Copy out each line featuring the string "theorem" from the entries beneath.

• _DATA SUPPLIED_:

---+---

/-- V5.11: the chunk offset wraps. -/
theorem test_memWrite_wraps :
    ran (.memWrite 28 0xFFFC 16 0 0x12345678 [0, 1, 2, 3, 4, 5, 6, 7, 8, 9, 10, 11, 12, 13, 14, 15]) s1 =
      some (some .replied,
        [0xAB, 0xCD, 0x06, 0x00, 0x1E, 0x05, 0x02, 0x00, 0xFC, 0xFF, 0xFF, 0xFF, 0xDC, 0xBA],
        [.storeWr 0xFFFC [0, 1, 2, 3, 4, 5, 6, 7], .storeWr 0x0004 [8, 9, 10, 11, 12, 13, 14, 15]]) := by
  decide +kernel

/-- V5.8, then the example of R187: the password window is skipped; two calibration chunks reinitialise once. -/
theorem test_memWrite_windows :
    ran (.memWrite 20 0x0E98 8 0 0x12345678 [0, 1, 2, 3, 4, 5, 6, 7]) { s1 with ports := { s1.ports with lockScreen := true } } =
      some (some .replied, [0xAB, 0xCD, 0x06, 0x00, 0x1E, 0x05, 0x02, 0x00, 0x98, 0x0E, 0xFF, 0xFF, 0xDC, 0xBA], []) ∧
    ran (.memWrite 28 0x0F30 16 0 0x12345678 (List.replicate 16 7)) s1 =
      some (some .replied, [0xAB, 0xCD, 0x06, 0x00, 0x1E, 0x05, 0x02, 0x00, 0x30, 0x0F, 0xFF, 0xFF, 0xDC, 0xBA],
        [.storeWr 0x0F30 (List.replicate 8 7), .storeWr 0x0F38 (List.replicate 8 7), .storeReinit]) := by
  decide +kernel

/-- V5.13. -/
theorem test_nops : ran (.nop0521 0) s1 = some (some .noAction, [], []) ∧
    ran (.nop051F 0) s1 = some (some .noAction, [], []) := by
  decide +kernel

/-- V5.14. -/
theorem test_rfStatus :
    ran (.rfStatus 0) s1 =
      some (some .replied, [0xAB, 0xCD, 0x08, 0x00, 0x28, 0x05, 0x04, 0x00, 0x23, 0x01, 0x05, 0x00, 0xFF, 0xFF, 0xDC, 0xBA],
        []) := by
  decide +kernel

/-- V5.15. -/
theorem test_battStatus :
    ran (.battStatus 0) s1 =
      some (some .replied, [0xAB, 0xCD, 0x08, 0x00, 0x2A, 0x05, 0x04, 0x00, 0x20, 0x03, 0x00, 0x00, 0xFF, 0xFF, 0xDC, 0xBA],
        []) := by
  decide +kernel

/-- V5.16. -/
theorem test_factoryReset :
    (nextOf (exec (.factoryReset 4 0xBEEF) s1)).map (fun t => (t.timestamp, t.ev)) =
      some (0xBEEF, [.factoryDefaults, .pwrsaveExit]) := by
  decide +kernel

/-- V5.18, from the wire: the poll of a REBOOT_BL frame ends in the reset values. -/
theorem test_rebootBl :
    (nextOf (step (deliver (commandFrame vecCfg false [0xDD, 0x05, 0x00, 0x00]) { s1 with fac := 3, locked := true }))).map
        (fun t => ((t.ev, t.fac, t.locked), (t.isEncrypted, t.timestamp), (t.rd, t.wr))) =
      some (([.reboot], 0, false), (true, 0), (0, 0)) := by
  decide +kernel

---+---

• _RESULT FOR THIS TASK_:
theorem test_memWrite_wraps :
theorem test_memWrite_windows :
theorem test_nops : ran (.nop0521 0) s1 = some (some .noAction, [], []) ∧
theorem test_rfStatus :
theorem test_battStatus :
theorem test_factoryReset :
theorem test_rebootBl :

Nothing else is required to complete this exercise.